With the arrival of the first detainees, permanent guard posts were established around the camp, and anti-personnel landmines were set up around the camp. The conditions in the camp were horrible. In the building known as the "White House", the rooms were crowded with 45 people in a room no larger than 20 square meters. The faces of the detainees were distorted and bloodstained and the walls were covered with blood. From the beginning, the detainees were beaten, with fists, rifle butts and wooden and metal sticks. The guards mostly hit the heart and kidneys, when they had decided to beat someone to death. In the "garage", between 150 and 160 people were "packed like sardines" and the heat was unbearable. For the first few days, the detainees were not allowed out and were given only a jerry can of water and some bread. Men would suffocate during the night and their bodies would be taken out the following morning. The room behind the restaurant was known as "Mujo's Room". The dimensions of this room were about 12 by 15 metres and the average number of people detained there was 500, most of whom were Bosniaks. The women in the camp slept in the interrogations rooms, which they would have to clean each day as the rooms were covered in blood and pieces of skin and hair. In the camp one could hear the moaning and wailing of people who were being beaten up.

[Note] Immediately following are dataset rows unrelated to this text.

/-! ### Packets in their place -/

/-- The stored form of a packet. -/
def store (e : Entry) (pk : Packet) (tl : Tail) (stripe : List Nat) (c : Charge) (copies : Nat) (ox7 : List Nat)
    (dest : Option Dest) (s : State) : State :=
  { s with fwd := { s.fwd with
    nextPid := s.fwd.nextPid + 1
    bufs := s.fwd.bufs ++ [{ pid := s.fwd.nextPid, pkt := pk, src := e, cells := packetCells pk.hdr, stripe := stripe
                             tail := { tl with reads := [] }, copies := copies, ox7 := ox7, charge := c
                             wait := !ox7.isEmpty || dest.isSome, dest := dest }] } }

/-- The traces of a multicast packet, or of a copy, that its group or a member's port does not permit (R118, R356). -/
def mcgDenyTraces (d : Nat) (h : Header) (g : Nat) (s : State) : State :=
  raise .ox9 { Event.mk0 .ox9 .partDeny false d 10 h.part.toNat [na h.part.toNat, na g] s with
    part := some h.part.toNat } (countP h.part.toNat .mcgDeny (countD d .mcgDeny s))

/-- The ports of a group that receive copies: up and permitted; with the counters of those that do not (R118, R356). -/
def mcMembers (e : Entry) (h : Header) (g : Nat) (ps : List (Nat × Bool)) (s : State) : List Nat × State :=
  ps.foldl (fun (acc : List Nat × State) p =>
    if !portUp p.1 acc.2 then (acc.1, countN .ox9 (.die (portDie p.1 acc.2)) .mcCopySkipped 1 acc.2)
    else if !p.2 then (acc.1, mcgDenyTraces (entryDie e s) h g acc.2)
    else (acc.1 ++ [p.1], acc.2)) ([], s)

/-- One native copy: ready members start at once, the others receive a residue entry (R119). -/
def mcCopy (e : Entry) (pid v : Nat) (p : Nat) (s : State) : State :=
  let ready := (queueOf p v s).isEmpty && decide (nth (getAux p s).credits v ≥ 1) && cutOk e p s
  enqueue p v { pid := pid, cut := cutOk e p s, started := ready, sent := 0, since := ft s } s

/-- A CTL comes in at the Monarch (R431). -/
def ctlArrives (pk : Packet) (bad : Bool) (s : State) : State :=
  { s with monarch := { s.monarch with ctlIn := s.monarch.ctlIn ++ [(pk, bad)] } }

/-- A response that a Skipper or the Monarch takes has left forwarding: its request's tracking entry frees. -/
def delivered (dst : Dest) (pk : Packet) (bad : Bool) (s : State) : State :=
  let h := pk.hdr
  let s1 := if dst = .monarch && h.opcode.toNat = opCTL then ctlArrives pk bad s else s
  match dst with
  | .skip _ | .monarch =>
    if isResponse h.opcode.toNat then (match trackFor h s1 with | some t => freeTrack t s1 | none => s1) else s1
  | _ => s1

/-- A die takes a stored packet whose EOP cell is in, a Luna die the rest of one that streams to it (R107). The reads of its
cells may mark its tail; where a row is being copied, it waits (R32, R108). -/
def handOver (pid : Nat) (reads : List (Nat × SramRead)) (s : State) : State :=
  match bufOf pid s with
  | none => s
  | some b =>
    match b.dest with
    | none => s
    | some dst =>
      if !b.tail.eop || reads.any (fun r => rowStalled (36 + nth b.stripe r.1) r.2 s) then s
      else
        let (b, s1) := reads.foldl (fun (a : BufPkt × State) r => readCell a.1 r.1 r.2 a.2) (b, s)
        delivered dst b.pkt b.tail.bad (copyDone pid (emit
          (if b.wait then .deliver dst b.pkt b.tail.bad else .deliverTail dst b.pkt.hdr b.tail.bad) s1))

/-- A packet for a die is stored until its EOP cell is in; a Luna die takes its cells as they arrive (R107). -/
def sendToDie (dst : Dest) (pk : Packet) (tl : Tail) (pid : Nat) (s : State) : State :=
  if tl.eop then handOver pid tl.reads s
  else
    match dst, bufOf pid s with
    | .luna _, some b => setBuf { b with wait := false } (emit (.deliver dst pk false) s)
    | _, _ => s

/-- A packet given its stripe, its tracking entry and its place (R105, R53, R119). -/
def place (x : Held) (t : Target) (c : Charge) (s : State) : Except HoldWhy State :=
  let e := x.src
  let h := x.pkt.hdr
  let d := entryDie e s
  let n := packetCells h
  let st := stripeList (stripePtr d s) n s
  let egress := match t with | .uni (.port p) => some p | _ => none
  match makeTrack e h egress s with
  | .error w => .error w
  | .ok s1 =>
    let s2 := noteComing t h (countAdmit h n (noteRsp h (moveStripe d n s1)))
    let pid := s2.fwd.nextPid
    match t with
    | .uni dst =>
      let (pk, tl, s3) := mend e x.pkt x.tail s2
      .ok (match dst with
        | .port p =>
          let s4 := mark e p h s3
          enqueue p h.vc.toNat { pid := pid, cut := cutOk e p s4, started := false, sent := 0, since := 0 }
            (store e pk tl st c 1 [] none s4)
        | _ => sendToDie dst pk tl pid (store e pk tl st c 1 [] (some dst) s3))
    | .group g ox7 ps =>
      let (ms, s3) := mcMembers e h g ps s2
      if ms.isEmpty then .ok (uncharge c n s3)
      else if ox7 then .ok (store e x.pkt x.tail st c ms.length ms none s3)
      else
        let (pk, tl, s4) := mend e x.pkt x.tail s3
        .ok (ms.foldl (fun s p => mcCopy e pid h.vc.toNat p s) (store e pk tl st c ms.length [] none s4))
    | _ => .ok s2

/-- A Skipper that cannot take a packet: its store of waiting segments is full, with the places of those on their way to it
taken, or its remote table for a non-posted segment (R322, R323). -/
def skipFull (t : Target) (h : Header) (s : State) : Option HoldWhy :=
  match t with
  | .uni (.skip k) =>
    if 8192 ≤ (skipOf k s).waiting.length + comingTo (16 + k) s then some .skipper
    else if recorded h s && decide (32768 ≤ (skipOf k s).remote.length + comingTo (18 + k) s) then some .remote
    else none
  | _ => none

The detainees at Omarska had one meal a day. The food was usually spoiled and the process of getting the food, eating and returning the plate usually lasted around three minutes. Meals were often accompanied by beatings. The toilets were blocked and there was human waste everywhere. Ed Vulliamy, a British journalist, testified that when he visited the camp, the detainees were in a very poor physical condition. He witnessed them eating a bowl of soup and some bread and said that he had the impression they had not eaten in a long time. They appeared to be terrified. The detainees drank water from a river that was polluted with industrial waste and many suffered from constipation or dysentery. No criminal report was ever filed against persons detained in the Omarska camp, nor were the detainees apprised of any concrete charges against them. Apparently, there was no objective reason justifying these people's detention.
The Omarska camp was closed immediately after a visit by foreign journalists in early August. On 6 or 7 August 1992, the detainees at Omarska were divided into groups and transported in buses to different destinations. About 1,500 people were transported on 20 buses.

===Trnopolje camp===

The Trnoplje camp was set up in the village of Trnoplje on 24 May 1992. The camp was guarded on all sides by the Serb army. There were machine-gun nests and well-armed posts pointing their guns towards the camp. There were several thousand people detained in the camp, the vast majority of whom were Bosnian Muslim and some of them were Croats. According to approximation, on 7 August 1992 there were around 5,000 people detained there. Women and children were detained at the camp as well as men of military age. The camp population had a high turnover with many people staying for less than a week in the camp before joining one of the many convoys to another destination or concentration camps. The quantity of food available was insufficient and people often went hungry. Moreover, the water supply was insufficient and the toilet facilities inadequate. The majority of the detainees slept in the open air. The Serb soldiers used baseball bats, iron bars, rifle butts and their hands and feet or whatever they had at their disposal to beat the detainees. Individuals who were taken out for questioning would often return bruised or injured. Many women who were detained at the Trnopolje camp were taken out of the camp at night by Serb soldiers and raped or sexually assaulted.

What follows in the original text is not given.